#### Your goal:
Print, exactly as they appear in the listing below, the lines from the line with "-- ==== Sys2Proof/Laws/KeepsLinks.lean" to the line with "exact Keeps.ite (fun _ => State.sramWrite_keeps", with both end lines kept.

/---

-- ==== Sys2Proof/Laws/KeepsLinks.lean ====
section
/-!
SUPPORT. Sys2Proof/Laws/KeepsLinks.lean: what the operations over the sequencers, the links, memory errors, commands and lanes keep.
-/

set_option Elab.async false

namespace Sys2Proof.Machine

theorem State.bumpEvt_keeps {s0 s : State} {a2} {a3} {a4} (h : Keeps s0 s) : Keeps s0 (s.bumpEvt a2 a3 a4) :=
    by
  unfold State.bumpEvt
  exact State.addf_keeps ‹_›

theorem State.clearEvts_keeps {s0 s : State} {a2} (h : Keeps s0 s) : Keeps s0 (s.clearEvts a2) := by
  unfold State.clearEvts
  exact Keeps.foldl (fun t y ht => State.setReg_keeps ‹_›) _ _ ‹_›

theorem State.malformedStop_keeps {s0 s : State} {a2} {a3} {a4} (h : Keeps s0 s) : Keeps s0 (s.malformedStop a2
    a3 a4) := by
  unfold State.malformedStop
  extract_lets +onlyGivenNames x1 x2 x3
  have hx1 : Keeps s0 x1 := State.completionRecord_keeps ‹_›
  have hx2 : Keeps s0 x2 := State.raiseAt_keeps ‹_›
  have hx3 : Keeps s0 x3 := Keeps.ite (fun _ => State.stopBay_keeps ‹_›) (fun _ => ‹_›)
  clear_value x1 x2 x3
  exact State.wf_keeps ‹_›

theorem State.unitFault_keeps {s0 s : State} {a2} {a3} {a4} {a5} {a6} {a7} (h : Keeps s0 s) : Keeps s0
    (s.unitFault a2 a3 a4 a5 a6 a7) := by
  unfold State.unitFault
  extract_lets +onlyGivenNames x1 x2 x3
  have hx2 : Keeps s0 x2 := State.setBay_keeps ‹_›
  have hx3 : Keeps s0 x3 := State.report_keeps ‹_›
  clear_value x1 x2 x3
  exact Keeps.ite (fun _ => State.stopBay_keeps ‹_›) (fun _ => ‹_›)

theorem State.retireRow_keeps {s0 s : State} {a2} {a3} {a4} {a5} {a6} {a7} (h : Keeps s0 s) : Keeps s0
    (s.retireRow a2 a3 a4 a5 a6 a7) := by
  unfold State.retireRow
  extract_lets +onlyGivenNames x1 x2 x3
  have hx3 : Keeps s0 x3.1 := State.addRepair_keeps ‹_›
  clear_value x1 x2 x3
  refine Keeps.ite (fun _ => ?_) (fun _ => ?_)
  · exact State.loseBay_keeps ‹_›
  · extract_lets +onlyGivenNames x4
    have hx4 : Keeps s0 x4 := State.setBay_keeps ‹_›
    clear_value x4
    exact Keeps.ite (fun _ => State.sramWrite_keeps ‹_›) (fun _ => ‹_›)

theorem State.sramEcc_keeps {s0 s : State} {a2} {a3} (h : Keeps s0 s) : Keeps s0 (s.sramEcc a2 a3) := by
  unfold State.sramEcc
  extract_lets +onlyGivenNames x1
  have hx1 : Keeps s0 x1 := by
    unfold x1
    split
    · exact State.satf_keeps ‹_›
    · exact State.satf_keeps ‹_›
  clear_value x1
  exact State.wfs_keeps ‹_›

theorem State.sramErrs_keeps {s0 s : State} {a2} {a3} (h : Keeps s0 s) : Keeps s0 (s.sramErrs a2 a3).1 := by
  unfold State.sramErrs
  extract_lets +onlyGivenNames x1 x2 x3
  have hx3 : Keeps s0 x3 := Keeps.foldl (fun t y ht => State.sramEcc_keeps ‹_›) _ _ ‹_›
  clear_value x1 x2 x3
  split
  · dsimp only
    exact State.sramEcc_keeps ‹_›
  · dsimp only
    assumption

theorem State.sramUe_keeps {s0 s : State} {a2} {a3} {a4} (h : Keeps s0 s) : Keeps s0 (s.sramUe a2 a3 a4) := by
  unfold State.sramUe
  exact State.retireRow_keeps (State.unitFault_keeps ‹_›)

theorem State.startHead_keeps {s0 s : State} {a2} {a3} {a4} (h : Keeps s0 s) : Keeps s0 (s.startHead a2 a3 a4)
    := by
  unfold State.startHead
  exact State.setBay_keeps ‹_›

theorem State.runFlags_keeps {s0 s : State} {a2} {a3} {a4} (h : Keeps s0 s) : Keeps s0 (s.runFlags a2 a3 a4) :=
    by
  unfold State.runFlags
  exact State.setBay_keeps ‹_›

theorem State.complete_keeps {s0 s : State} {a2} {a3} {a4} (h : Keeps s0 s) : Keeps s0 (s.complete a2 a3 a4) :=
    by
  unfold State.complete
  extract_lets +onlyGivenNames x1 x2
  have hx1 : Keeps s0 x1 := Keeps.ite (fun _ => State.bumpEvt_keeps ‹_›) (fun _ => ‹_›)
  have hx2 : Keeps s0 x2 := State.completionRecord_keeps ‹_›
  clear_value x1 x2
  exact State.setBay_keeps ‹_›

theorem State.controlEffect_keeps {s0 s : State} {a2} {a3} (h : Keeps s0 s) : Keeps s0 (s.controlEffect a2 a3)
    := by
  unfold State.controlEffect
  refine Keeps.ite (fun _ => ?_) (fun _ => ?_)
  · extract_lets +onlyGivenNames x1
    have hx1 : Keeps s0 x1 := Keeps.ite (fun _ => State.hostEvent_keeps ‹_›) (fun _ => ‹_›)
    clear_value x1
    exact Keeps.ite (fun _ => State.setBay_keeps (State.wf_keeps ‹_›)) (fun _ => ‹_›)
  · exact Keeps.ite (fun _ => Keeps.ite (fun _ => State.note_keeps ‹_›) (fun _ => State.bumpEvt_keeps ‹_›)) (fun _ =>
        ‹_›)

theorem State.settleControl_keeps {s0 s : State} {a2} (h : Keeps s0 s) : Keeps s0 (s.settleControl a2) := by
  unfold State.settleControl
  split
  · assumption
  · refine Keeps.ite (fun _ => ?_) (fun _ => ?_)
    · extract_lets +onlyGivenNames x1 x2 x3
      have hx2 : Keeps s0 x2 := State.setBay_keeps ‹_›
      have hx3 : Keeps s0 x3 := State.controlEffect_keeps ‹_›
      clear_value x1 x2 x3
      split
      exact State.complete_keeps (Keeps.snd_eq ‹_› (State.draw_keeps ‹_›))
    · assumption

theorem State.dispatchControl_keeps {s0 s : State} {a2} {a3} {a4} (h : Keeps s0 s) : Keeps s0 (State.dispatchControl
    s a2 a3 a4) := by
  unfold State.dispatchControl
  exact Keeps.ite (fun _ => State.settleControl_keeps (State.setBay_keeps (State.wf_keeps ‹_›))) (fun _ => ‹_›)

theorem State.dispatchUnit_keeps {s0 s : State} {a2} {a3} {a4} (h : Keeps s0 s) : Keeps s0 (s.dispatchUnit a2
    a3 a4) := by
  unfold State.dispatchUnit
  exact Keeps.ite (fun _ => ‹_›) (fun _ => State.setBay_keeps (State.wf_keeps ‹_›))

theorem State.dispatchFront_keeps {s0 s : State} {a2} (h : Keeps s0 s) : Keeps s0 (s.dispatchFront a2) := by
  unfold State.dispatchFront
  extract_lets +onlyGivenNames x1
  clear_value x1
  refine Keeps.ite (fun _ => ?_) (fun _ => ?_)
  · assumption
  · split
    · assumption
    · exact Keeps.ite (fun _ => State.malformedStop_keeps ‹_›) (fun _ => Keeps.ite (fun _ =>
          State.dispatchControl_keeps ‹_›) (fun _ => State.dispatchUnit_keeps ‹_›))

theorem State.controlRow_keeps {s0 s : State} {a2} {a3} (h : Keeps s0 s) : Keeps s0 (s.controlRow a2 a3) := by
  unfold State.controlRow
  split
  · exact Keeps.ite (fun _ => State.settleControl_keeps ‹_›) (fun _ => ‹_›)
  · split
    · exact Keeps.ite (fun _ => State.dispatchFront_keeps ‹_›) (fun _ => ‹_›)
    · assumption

\---
/---

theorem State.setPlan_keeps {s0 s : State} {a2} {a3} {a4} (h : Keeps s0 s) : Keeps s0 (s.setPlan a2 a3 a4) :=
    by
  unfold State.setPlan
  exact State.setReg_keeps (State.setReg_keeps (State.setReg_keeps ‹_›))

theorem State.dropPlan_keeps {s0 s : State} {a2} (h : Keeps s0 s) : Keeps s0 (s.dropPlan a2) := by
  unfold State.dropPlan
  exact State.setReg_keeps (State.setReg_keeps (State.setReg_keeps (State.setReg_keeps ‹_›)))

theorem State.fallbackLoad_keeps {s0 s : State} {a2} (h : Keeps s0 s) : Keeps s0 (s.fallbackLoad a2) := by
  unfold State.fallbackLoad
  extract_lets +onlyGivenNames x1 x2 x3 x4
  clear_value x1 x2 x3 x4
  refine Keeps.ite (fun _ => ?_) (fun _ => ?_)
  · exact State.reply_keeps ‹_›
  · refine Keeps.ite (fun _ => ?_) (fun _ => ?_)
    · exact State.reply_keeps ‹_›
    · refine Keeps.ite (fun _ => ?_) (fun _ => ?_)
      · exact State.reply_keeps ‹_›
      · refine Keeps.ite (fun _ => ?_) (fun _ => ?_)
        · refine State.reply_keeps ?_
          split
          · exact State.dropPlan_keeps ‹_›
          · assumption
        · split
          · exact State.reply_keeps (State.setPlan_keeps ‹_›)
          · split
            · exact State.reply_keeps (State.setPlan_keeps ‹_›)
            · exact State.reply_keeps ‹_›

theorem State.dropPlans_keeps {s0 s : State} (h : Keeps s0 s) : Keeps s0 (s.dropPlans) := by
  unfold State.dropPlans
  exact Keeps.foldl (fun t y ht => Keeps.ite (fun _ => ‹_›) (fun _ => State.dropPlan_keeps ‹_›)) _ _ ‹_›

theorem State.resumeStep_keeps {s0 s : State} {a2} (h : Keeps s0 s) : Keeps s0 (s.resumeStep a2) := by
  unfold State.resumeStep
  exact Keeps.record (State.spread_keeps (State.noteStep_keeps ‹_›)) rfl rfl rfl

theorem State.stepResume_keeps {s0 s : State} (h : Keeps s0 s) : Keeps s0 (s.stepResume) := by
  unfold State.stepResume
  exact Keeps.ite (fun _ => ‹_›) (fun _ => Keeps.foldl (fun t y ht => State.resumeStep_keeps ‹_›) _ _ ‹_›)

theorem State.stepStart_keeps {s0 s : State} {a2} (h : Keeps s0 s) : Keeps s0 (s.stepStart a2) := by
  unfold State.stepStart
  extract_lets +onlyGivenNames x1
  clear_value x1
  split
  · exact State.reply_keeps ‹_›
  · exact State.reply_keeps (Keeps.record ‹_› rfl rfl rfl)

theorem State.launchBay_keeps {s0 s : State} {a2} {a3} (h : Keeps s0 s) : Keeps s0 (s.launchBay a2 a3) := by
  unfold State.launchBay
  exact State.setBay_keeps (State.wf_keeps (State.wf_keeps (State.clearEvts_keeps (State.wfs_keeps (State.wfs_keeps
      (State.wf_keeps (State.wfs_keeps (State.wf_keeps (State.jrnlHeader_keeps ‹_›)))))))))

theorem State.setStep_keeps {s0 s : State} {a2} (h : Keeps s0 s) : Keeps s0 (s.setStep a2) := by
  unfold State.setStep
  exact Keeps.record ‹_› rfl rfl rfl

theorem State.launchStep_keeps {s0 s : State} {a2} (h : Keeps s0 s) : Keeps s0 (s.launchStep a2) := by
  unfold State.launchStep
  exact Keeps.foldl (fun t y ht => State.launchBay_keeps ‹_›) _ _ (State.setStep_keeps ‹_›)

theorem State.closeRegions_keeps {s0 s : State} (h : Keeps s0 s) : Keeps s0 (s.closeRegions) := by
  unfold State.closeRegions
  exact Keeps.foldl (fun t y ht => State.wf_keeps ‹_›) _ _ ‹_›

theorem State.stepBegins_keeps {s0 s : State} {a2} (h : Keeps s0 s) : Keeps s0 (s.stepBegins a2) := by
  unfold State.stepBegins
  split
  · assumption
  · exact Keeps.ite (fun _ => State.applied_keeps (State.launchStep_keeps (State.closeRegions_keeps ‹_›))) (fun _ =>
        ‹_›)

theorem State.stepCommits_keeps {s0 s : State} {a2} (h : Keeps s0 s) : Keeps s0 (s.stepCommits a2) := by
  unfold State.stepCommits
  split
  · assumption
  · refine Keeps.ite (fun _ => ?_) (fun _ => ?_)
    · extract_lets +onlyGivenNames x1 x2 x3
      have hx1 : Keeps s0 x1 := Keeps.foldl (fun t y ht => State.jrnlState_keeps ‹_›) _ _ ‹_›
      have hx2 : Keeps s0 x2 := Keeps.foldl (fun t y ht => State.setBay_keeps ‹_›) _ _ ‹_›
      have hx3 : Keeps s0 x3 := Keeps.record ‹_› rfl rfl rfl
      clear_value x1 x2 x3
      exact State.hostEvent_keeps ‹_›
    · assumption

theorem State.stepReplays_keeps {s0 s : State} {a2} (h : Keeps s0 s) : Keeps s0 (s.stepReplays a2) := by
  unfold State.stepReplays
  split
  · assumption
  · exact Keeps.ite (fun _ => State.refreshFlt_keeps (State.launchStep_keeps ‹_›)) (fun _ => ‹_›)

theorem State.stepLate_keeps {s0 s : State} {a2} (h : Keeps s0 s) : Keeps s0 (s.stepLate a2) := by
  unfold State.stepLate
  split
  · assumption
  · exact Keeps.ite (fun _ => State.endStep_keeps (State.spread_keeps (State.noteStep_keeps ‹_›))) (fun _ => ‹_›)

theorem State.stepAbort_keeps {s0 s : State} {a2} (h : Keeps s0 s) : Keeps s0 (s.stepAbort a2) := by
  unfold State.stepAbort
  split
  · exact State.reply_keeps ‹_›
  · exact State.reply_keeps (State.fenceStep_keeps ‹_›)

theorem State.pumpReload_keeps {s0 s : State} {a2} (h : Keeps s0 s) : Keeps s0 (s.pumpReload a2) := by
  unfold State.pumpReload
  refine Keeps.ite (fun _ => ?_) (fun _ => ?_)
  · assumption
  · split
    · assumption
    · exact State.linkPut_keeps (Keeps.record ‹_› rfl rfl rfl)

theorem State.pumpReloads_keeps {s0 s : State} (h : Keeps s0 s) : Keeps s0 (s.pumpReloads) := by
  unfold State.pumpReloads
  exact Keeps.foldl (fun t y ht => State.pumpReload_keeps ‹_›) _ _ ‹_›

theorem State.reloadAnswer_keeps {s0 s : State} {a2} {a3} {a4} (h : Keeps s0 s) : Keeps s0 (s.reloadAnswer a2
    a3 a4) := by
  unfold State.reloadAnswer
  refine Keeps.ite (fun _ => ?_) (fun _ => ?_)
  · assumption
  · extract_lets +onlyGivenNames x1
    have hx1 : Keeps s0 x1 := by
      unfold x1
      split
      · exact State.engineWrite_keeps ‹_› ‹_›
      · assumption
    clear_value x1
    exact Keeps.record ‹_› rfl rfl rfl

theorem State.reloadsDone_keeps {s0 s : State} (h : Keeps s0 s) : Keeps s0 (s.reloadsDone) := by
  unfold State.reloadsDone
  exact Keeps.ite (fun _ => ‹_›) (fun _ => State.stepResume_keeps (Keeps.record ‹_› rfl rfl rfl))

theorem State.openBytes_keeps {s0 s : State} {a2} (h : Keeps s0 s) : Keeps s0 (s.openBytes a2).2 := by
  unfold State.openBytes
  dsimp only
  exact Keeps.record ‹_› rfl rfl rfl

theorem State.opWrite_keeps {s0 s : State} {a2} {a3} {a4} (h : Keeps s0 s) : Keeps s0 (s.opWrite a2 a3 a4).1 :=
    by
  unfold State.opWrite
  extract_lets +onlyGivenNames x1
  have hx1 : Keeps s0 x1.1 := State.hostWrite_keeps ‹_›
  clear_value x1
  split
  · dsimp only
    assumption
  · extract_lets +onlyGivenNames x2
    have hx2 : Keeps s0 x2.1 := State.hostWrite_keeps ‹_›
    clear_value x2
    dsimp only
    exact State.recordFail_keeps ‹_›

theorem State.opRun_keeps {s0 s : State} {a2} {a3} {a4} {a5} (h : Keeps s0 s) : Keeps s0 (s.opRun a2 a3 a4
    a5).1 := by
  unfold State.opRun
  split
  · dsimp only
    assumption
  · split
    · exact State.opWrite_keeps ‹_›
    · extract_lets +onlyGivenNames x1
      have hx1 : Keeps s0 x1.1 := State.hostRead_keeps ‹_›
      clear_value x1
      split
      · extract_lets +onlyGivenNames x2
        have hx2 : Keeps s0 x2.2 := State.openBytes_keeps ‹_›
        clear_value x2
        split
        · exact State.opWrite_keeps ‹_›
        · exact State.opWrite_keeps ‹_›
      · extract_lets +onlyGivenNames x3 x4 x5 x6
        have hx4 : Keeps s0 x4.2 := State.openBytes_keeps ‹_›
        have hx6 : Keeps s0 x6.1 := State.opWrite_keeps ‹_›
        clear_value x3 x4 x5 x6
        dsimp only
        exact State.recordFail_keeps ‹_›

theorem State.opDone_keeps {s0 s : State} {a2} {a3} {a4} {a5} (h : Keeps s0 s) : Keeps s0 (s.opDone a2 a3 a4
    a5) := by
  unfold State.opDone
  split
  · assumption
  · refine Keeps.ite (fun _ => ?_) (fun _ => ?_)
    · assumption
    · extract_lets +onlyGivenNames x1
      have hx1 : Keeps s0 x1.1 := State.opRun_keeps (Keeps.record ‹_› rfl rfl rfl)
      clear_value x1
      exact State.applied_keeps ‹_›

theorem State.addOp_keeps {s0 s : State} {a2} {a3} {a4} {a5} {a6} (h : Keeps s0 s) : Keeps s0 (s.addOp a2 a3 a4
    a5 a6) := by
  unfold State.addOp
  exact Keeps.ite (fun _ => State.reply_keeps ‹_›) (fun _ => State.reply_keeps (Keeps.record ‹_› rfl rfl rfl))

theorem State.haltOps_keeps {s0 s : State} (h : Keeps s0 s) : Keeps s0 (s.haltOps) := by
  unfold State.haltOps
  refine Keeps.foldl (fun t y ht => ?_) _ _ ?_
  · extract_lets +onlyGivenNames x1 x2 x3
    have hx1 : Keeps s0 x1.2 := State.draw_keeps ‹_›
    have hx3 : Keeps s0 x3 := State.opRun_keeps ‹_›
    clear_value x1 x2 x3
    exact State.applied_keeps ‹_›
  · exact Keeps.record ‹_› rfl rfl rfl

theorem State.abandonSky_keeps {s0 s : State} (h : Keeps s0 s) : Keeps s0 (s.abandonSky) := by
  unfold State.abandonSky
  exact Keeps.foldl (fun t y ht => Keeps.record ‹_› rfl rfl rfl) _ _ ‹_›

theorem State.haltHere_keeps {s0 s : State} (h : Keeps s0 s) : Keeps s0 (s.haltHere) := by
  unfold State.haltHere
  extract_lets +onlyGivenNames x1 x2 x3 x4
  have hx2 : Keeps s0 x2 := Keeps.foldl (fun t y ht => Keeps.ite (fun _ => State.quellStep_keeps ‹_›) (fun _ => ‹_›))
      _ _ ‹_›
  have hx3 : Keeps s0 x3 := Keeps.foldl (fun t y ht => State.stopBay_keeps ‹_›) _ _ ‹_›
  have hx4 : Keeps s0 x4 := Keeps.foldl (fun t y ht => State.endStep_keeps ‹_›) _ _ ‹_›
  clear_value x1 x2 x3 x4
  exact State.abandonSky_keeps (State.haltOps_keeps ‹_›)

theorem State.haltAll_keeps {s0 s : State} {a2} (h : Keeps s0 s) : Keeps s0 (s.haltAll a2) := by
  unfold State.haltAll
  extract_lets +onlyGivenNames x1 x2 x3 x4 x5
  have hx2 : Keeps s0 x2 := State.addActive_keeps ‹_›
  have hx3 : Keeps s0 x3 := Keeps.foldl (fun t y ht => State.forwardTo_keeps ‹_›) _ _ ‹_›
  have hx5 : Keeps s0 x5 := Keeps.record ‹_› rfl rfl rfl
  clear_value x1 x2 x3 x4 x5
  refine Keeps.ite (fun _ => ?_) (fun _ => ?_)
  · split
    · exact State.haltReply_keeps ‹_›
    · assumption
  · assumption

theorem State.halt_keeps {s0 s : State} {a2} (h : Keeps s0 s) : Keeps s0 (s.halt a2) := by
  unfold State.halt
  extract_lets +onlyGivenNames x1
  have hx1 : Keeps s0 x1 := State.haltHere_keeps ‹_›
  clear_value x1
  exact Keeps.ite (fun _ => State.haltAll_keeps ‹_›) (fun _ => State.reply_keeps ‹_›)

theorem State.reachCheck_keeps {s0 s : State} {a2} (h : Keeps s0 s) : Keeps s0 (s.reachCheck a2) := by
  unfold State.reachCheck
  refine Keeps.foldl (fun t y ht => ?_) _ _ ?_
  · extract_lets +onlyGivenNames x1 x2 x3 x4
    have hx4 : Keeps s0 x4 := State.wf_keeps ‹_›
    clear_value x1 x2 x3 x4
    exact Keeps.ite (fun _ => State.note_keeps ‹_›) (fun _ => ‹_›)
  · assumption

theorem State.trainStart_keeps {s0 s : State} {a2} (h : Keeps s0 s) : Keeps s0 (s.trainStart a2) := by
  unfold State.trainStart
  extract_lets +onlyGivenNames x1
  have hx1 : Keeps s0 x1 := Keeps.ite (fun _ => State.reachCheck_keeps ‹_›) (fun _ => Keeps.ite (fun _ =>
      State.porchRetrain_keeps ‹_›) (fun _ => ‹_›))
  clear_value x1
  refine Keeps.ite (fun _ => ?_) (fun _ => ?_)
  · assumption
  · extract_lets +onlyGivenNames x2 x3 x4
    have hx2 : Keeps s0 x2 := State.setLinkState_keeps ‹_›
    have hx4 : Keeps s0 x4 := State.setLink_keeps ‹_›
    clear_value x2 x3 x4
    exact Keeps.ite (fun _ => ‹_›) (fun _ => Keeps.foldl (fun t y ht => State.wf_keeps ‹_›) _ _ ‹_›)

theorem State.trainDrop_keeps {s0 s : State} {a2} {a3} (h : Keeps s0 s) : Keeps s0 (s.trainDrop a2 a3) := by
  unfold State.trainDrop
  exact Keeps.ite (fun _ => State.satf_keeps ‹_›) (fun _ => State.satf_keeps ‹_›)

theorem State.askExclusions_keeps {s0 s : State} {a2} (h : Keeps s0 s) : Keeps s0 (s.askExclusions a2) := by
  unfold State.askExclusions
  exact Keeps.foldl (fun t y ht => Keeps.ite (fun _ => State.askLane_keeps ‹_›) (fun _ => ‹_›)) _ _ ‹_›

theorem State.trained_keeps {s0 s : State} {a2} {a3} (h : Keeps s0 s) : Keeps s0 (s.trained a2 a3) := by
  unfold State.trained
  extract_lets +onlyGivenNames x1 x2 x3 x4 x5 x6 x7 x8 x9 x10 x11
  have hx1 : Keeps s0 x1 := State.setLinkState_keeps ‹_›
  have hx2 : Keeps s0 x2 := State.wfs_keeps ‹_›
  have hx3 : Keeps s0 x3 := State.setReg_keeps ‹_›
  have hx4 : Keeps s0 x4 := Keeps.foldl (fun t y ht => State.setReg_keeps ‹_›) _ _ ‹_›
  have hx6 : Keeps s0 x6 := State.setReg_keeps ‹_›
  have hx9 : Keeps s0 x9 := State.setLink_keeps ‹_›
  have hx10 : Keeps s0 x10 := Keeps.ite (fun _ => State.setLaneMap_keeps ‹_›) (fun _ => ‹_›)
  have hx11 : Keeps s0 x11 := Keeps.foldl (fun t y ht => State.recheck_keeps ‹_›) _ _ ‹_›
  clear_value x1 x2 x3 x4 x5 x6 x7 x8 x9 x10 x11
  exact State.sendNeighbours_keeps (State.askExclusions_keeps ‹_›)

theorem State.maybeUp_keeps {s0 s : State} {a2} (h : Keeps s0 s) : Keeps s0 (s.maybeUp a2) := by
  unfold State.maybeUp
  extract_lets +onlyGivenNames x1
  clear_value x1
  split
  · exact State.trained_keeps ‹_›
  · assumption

\---

#### Response:
-- ==== Sys2Proof/Laws/KeepsLinks.lean ====
section
/-!
SUPPORT. Sys2Proof/Laws/KeepsLinks.lean: what the operations over the sequencers, the links, memory errors, commands and lanes keep.
-/

set_option Elab.async false

namespace Sys2Proof.Machine

theorem State.bumpEvt_keeps {s0 s : State} {a2} {a3} {a4} (h : Keeps s0 s) : Keeps s0 (s.bumpEvt a2 a3 a4) :=
    by
  unfold State.bumpEvt
  exact State.addf_keeps ‹_›

theorem State.clearEvts_keeps {s0 s : State} {a2} (h : Keeps s0 s) : Keeps s0 (s.clearEvts a2) := by
  unfold State.clearEvts
  exact Keeps.foldl (fun t y ht => State.setReg_keeps ‹_›) _ _ ‹_›

theorem State.malformedStop_keeps {s0 s : State} {a2} {a3} {a4} (h : Keeps s0 s) : Keeps s0 (s.malformedStop a2
    a3 a4) := by
  unfold State.malformedStop
  extract_lets +onlyGivenNames x1 x2 x3
  have hx1 : Keeps s0 x1 := State.completionRecord_keeps ‹_›
  have hx2 : Keeps s0 x2 := State.raiseAt_keeps ‹_›
  have hx3 : Keeps s0 x3 := Keeps.ite (fun _ => State.stopBay_keeps ‹_›) (fun _ => ‹_›)
  clear_value x1 x2 x3
  exact State.wf_keeps ‹_›

theorem State.unitFault_keeps {s0 s : State} {a2} {a3} {a4} {a5} {a6} {a7} (h : Keeps s0 s) : Keeps s0
    (s.unitFault a2 a3 a4 a5 a6 a7) := by
  unfold State.unitFault
  extract_lets +onlyGivenNames x1 x2 x3
  have hx2 : Keeps s0 x2 := State.setBay_keeps ‹_›
  have hx3 : Keeps s0 x3 := State.report_keeps ‹_›
  clear_value x1 x2 x3
  exact Keeps.ite (fun _ => State.stopBay_keeps ‹_›) (fun _ => ‹_›)

theorem State.retireRow_keeps {s0 s : State} {a2} {a3} {a4} {a5} {a6} {a7} (h : Keeps s0 s) : Keeps s0
    (s.retireRow a2 a3 a4 a5 a6 a7) := by
  unfold State.retireRow
  extract_lets +onlyGivenNames x1 x2 x3
  have hx3 : Keeps s0 x3.1 := State.addRepair_keeps ‹_›
  clear_value x1 x2 x3
  refine Keeps.ite (fun _ => ?_) (fun _ => ?_)
  · exact State.loseBay_keeps ‹_›
  · extract_lets +onlyGivenNames x4
    have hx4 : Keeps s0 x4 := State.setBay_keeps ‹_›
    clear_value x4
    exact Keeps.ite (fun _ => State.sramWrite_keeps ‹_›) (fun _ => ‹_›)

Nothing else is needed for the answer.